*** Recorded data Section Begins ***
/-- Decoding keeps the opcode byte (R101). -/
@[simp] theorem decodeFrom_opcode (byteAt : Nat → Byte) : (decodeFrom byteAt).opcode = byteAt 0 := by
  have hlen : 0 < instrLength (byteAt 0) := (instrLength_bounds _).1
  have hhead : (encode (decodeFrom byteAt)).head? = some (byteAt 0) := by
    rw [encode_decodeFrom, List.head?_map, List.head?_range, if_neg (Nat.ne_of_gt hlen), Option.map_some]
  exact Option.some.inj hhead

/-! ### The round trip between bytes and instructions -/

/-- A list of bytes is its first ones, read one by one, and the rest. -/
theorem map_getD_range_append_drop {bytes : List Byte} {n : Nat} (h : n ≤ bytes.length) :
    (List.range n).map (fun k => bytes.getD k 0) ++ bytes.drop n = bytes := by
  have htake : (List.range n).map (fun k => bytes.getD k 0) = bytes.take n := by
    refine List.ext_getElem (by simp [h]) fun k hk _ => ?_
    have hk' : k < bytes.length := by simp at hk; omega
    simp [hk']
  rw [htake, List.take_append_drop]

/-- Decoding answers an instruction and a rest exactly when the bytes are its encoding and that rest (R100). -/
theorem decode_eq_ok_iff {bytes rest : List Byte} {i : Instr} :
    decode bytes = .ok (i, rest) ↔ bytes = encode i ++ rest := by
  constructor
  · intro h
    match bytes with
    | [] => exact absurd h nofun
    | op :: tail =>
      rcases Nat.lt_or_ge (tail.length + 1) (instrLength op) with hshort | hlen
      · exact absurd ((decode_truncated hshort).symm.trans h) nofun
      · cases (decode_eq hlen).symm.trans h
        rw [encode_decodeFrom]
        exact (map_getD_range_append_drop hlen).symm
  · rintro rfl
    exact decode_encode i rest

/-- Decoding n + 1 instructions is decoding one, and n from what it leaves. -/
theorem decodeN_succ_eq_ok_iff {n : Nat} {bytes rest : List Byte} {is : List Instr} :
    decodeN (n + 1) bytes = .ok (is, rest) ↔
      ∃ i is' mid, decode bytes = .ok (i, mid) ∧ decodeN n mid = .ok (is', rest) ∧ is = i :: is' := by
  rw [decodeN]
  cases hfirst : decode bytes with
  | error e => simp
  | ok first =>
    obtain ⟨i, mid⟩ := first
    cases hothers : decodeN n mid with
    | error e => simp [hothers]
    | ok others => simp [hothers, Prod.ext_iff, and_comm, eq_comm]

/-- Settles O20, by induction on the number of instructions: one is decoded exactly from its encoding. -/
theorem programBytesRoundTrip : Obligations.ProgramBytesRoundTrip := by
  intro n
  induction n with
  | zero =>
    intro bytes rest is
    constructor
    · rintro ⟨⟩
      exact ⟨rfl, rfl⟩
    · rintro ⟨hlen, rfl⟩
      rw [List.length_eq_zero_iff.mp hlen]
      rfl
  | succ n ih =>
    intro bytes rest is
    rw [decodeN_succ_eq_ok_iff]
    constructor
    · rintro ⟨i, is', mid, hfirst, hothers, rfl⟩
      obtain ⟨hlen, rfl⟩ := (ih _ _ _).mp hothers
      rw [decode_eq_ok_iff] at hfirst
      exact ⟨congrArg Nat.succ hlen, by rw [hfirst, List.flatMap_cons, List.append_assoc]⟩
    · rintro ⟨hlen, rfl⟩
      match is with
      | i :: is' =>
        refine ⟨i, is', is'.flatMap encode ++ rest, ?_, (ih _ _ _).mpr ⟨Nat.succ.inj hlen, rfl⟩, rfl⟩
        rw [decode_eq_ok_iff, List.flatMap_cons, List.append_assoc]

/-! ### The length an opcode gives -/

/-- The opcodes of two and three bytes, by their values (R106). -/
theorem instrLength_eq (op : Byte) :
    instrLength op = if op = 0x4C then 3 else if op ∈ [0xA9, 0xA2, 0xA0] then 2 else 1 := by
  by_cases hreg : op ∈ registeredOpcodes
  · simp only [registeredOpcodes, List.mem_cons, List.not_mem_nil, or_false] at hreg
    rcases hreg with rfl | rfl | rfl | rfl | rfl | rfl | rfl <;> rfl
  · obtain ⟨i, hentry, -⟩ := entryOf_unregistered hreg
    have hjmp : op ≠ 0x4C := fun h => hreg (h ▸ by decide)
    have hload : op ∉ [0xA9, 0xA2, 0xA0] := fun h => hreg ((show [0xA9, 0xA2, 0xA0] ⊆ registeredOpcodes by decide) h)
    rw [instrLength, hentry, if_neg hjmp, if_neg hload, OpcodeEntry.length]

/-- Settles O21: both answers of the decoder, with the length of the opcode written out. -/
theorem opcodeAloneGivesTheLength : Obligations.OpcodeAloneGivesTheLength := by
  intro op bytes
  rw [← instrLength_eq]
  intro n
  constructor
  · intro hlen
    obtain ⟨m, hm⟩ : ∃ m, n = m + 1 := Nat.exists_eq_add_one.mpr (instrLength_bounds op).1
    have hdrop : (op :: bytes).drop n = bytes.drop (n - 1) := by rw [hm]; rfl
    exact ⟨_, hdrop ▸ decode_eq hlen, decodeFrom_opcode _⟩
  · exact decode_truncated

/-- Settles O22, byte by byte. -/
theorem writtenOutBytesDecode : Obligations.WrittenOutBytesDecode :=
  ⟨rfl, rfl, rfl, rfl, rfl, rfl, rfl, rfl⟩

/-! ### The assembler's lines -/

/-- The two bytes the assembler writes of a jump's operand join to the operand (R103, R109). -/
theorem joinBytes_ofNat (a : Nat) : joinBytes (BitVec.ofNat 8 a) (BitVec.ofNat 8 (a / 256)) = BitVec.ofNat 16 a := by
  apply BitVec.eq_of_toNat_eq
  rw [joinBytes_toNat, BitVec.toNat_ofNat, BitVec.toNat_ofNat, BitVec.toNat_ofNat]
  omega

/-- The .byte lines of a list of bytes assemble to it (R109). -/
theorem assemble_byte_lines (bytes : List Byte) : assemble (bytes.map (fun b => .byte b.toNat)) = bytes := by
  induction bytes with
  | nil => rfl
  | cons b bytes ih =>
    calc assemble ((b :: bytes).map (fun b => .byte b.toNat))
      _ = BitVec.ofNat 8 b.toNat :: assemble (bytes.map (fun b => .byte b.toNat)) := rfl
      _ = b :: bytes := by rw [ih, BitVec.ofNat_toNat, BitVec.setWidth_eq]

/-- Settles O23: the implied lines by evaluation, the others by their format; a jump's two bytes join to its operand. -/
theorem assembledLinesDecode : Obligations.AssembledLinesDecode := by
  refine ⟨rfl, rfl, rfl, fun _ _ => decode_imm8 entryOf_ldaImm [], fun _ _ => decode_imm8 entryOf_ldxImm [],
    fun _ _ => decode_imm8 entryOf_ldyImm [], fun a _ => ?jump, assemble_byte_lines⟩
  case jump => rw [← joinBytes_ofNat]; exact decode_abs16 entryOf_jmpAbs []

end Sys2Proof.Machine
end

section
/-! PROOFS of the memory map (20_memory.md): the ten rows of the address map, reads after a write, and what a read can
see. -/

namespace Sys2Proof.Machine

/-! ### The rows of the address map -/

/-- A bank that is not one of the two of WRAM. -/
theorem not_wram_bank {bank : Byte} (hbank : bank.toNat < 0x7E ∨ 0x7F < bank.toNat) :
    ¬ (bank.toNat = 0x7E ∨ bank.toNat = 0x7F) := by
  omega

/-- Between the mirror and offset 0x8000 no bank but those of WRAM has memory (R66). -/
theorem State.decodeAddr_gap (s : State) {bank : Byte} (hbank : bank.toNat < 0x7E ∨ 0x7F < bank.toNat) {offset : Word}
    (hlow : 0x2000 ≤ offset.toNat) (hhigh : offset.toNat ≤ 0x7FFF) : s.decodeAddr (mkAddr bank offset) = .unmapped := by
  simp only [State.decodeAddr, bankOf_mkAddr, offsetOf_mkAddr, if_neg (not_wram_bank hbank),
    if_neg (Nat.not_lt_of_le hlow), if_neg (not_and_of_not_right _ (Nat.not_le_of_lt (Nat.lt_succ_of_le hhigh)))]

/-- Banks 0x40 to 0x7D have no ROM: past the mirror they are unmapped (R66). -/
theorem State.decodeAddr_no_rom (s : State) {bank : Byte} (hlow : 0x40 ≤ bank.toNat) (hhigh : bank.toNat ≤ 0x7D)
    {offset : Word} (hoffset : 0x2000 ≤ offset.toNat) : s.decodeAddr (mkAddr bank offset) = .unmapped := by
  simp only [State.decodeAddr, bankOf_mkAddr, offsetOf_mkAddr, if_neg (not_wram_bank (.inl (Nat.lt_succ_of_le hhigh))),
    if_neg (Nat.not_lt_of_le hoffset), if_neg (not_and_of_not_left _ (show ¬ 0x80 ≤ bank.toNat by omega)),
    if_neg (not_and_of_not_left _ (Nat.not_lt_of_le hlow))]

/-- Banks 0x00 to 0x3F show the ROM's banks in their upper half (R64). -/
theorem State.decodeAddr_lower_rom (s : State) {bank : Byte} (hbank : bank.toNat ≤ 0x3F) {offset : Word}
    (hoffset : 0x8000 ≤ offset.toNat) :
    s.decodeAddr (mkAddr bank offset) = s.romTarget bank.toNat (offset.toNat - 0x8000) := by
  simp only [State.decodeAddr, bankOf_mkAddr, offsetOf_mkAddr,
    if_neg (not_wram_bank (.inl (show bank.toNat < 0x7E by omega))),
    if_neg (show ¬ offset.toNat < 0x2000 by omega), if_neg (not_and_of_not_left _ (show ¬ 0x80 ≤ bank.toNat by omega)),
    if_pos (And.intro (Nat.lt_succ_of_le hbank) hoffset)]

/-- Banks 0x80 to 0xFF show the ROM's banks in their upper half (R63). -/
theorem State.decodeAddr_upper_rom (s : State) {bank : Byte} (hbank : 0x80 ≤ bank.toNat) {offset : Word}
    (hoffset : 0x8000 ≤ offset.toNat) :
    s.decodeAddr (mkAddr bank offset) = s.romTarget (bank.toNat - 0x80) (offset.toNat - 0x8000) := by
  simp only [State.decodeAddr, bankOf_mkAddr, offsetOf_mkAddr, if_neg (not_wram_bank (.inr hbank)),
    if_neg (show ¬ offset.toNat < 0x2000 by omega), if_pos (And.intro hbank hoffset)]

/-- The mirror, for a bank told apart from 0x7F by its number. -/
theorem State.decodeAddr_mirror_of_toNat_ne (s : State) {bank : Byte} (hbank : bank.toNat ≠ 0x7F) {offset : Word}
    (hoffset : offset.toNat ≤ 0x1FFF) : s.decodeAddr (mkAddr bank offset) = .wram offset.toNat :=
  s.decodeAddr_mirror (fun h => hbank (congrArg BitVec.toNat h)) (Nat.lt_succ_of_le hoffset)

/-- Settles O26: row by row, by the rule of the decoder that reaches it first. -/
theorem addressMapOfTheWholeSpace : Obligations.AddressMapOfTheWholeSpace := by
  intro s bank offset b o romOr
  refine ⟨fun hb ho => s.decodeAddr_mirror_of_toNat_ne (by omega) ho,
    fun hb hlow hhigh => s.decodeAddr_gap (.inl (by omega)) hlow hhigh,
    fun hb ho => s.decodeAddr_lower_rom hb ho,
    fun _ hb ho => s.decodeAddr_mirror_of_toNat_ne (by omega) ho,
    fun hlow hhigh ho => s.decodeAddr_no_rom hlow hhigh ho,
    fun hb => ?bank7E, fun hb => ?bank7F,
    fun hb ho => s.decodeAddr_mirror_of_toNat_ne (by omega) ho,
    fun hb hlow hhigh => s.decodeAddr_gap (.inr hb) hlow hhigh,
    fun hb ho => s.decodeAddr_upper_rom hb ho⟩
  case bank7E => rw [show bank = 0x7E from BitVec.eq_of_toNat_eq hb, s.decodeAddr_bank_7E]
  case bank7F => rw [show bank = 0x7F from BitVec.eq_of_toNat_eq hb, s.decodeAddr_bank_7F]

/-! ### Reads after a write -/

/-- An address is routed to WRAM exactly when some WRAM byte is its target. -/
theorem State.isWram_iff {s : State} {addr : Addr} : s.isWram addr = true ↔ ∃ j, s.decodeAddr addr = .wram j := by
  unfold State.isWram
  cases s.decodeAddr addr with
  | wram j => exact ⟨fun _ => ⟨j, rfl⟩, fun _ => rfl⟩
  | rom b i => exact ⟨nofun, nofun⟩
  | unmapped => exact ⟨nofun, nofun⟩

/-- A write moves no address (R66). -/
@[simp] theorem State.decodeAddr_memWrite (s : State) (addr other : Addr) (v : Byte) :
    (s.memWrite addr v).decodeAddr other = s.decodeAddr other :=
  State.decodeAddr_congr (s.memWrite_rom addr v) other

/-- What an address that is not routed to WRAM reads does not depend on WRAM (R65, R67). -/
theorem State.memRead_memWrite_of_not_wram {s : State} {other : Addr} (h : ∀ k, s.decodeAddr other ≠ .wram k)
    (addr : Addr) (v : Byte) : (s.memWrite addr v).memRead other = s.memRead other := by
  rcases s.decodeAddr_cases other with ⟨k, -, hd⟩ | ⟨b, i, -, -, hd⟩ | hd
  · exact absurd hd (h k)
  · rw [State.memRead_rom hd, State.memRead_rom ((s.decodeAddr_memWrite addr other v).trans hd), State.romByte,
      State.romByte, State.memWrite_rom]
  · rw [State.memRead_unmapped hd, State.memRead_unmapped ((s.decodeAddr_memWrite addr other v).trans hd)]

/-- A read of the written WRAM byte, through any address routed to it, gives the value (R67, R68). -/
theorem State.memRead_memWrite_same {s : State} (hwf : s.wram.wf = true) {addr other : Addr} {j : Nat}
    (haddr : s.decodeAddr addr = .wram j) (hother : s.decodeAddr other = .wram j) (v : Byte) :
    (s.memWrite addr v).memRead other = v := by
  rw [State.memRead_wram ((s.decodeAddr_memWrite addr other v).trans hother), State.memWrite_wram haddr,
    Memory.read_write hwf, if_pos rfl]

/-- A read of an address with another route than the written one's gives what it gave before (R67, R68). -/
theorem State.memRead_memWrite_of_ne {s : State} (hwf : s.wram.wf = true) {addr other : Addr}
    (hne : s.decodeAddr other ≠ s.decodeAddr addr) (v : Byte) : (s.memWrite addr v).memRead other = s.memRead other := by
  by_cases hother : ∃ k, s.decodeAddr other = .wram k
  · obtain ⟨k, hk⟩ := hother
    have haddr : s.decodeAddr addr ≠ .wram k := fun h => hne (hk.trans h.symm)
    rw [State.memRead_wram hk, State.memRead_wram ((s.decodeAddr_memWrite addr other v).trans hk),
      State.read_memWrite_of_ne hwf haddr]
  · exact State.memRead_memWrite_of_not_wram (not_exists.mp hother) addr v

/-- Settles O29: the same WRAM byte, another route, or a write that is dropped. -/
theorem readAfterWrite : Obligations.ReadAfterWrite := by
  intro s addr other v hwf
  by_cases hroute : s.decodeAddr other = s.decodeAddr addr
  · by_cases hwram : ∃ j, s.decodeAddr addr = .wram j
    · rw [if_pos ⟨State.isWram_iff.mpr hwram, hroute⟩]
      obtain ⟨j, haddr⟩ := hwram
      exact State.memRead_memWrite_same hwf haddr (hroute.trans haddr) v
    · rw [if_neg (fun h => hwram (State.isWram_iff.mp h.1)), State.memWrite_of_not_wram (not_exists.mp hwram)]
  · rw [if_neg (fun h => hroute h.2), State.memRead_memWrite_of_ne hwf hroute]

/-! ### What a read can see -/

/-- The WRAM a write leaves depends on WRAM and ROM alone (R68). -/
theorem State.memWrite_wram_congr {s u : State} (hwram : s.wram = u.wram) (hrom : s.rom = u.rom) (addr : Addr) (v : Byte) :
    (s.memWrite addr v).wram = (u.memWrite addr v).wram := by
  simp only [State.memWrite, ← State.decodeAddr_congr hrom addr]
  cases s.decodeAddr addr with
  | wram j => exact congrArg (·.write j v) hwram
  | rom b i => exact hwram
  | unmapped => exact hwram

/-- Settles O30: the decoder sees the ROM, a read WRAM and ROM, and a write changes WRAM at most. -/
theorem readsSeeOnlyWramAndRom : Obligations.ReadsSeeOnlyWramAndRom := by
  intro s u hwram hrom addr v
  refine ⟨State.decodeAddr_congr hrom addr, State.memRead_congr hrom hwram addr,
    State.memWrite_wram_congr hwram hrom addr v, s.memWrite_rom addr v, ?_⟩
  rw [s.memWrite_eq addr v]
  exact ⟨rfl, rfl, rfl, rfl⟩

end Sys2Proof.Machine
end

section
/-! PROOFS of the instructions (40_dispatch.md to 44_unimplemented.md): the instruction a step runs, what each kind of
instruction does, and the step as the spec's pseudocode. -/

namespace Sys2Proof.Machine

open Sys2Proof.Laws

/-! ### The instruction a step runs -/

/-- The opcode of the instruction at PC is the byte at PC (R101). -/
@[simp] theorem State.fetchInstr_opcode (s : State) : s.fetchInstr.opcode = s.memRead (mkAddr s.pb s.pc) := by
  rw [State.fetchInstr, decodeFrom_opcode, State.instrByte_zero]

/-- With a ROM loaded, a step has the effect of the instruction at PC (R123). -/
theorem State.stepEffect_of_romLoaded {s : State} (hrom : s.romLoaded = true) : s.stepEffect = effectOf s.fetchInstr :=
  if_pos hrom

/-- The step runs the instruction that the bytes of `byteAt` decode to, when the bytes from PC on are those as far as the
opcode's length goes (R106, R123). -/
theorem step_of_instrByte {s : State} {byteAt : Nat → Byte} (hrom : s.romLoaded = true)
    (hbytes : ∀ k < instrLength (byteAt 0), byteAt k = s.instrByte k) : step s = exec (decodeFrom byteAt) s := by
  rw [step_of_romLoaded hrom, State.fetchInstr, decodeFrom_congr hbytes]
*** Recorded data Section Ends ***
◆ **Task prompt**
Every line above from the line with "absurd hd (h k)" to the line with "Memory.read_write hwf, if_pos rfl]" is wanted, ends included; write them out exactly and add no other line.

◆ **Result**
  · exact absurd hd (h k)
  · rw [State.memRead_rom hd, State.memRead_rom ((s.decodeAddr_memWrite addr other v).trans hd), State.romByte,
      State.romByte, State.memWrite_rom]
  · rw [State.memRead_unmapped hd, State.memRead_unmapped ((s.decodeAddr_memWrite addr other v).trans hd)]

/-- A read of the written WRAM byte, through any address routed to it, gives the value (R67, R68). -/
theorem State.memRead_memWrite_same {s : State} (hwf : s.wram.wf = true) {addr other : Addr} {j : Nat}
    (haddr : s.decodeAddr addr = .wram j) (hother : s.decodeAddr other = .wram j) (v : Byte) :
    (s.memWrite addr v).memRead other = v := by
  rw [State.memRead_wram ((s.decodeAddr_memWrite addr other v).trans hother), State.memWrite_wram haddr,
    Memory.read_write hwf, if_pos rfl]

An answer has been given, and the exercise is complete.